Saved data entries
*** Block opens ***

theorem witness_StoreChecksThenCopies :
    (∀ st ∈ [RecState.draft, .held, .armed, .active, .spent, .faulted],
      (naming95 (record st window 10 0) 0x015F).Serves 0x03 ∧
      (naming95 (record st window 10 0) 0x015F).NamesRecord (naming95 (record st window 10 0) 0x015F).givenArgs.a0 95) ∧
    (∀ k ∈ [2, 3, 4, 5, 6, 7, 8, 9], (failing k).checkFails k = true ∧ ∀ j, j < k → (failing k).checkFails j = false) ∧
    ∀ k : Nat, (failing 0).checkFails k = false := by
  refine ⟨by decide +kernel, by decide +kernel, fun k => ?_⟩
  match k with
  | 0 | 1 | 2 | 3 | 4 | 5 | 6 | 7 | 8 | 9 => decide +kernel
  | _ + 10 => rfl

theorem witness_FetchThenStoreKeepsFields :
    ∀ r ∈ [record .draft retry 8 0, record .held ring 0 4, record .held drain 8 0],
      (naming95 r 0x015F).Listens ∧ (naming95 r 0x015F).port.state = .ready ∧
      (naming95 r 0x015F).NamesRecord (naming95 r 0x015F).port.args.a0 95 ∧
      ((naming95 r 0x015F).records[(95 : RecNo)].state = .draft ∨
        (naming95 r 0x015F).records[(95 : RecNo)].state = .held) ∧
      (naming95 r 0x015F).records[(95 : RecNo)].edit.Sound := by decide +kernel

/-- Record 95 bound HIGH to line 31, which stands high. -/
def onHigh (r : Record) : State := given { bound 95 31 .high r with lines := 0x80000000 } 0x015F 0 0

theorem witness_ArmTakesRecordToArmed :
    (∀ r ∈ [record .draft window 1 0, record .held window 1 0, record .held window 0 0, record .spent window 0 0],
      (onHigh r).Serves 0x04 ∧ (onHigh r).NamesRecord (onHigh r).givenArgs.a0 95 ∧ r.edit.Sound ∧ (onHigh r).BindingMap) ∧
    (onHigh (record .held window 1 0)).OnActiveLevelLine 95 ∧
    (record .spent window 0 0).state ≠ .draft ∧ (record .spent window 0 0).state ≠ .held ∧
    (record .held window 0 0).count = 0 ∧ (record .draft window 1 0).count ≠ 0 := by decide +kernel

theorem witness_HoldPausesRecord :
    (∀ r ∈ [record .draft window 1 0, record .held window 1 0, record .armed window 1 4, record .spent window 0 0, faulted],
      (onHigh r).Serves 0x05 ∧ (onHigh r).NamesRecord (onHigh r).givenArgs.a0 95 ∧ r.state ≠ .active ∧ (onHigh r).BindingMap ∧
      (onHigh r).HeadWaitExact) ∧
    (onHigh (record .spent window 0 0)).OnActiveLevelLine 95 := by decide +kernel

theorem witness_RetireFreesRecord :
    ∀ r ∈ [record .draft window 1 0, record .armed window 1 4, faulted],
      (onHigh r).Serves 0x06 ∧ (onHigh r).NamesRecord (onHigh r).givenArgs.a0 95 ∧ r.state ≠ .active := by decide +kernel

/-- The service of record 95 with its handle in ARG0. -/
def deferring (s : State) : State := given s 0x015F 0 0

*** Block closes ***

__Activity__. Copy out exactly the lines running from the line with "[record .draft window 1 0, record .armed" to the end of the records, inclusive.

__Answer space__.
    ∀ r ∈ [record .draft window 1 0, record .armed window 1 4, faulted],
      (onHigh r).Serves 0x06 ∧ (onHigh r).NamesRecord (onHigh r).givenArgs.a0 95 ∧ r.state ≠ .active := by decide +kernel

/-- The service of record 95 with its handle in ARG0. -/
def deferring (s : State) : State := given s 0x015F 0 0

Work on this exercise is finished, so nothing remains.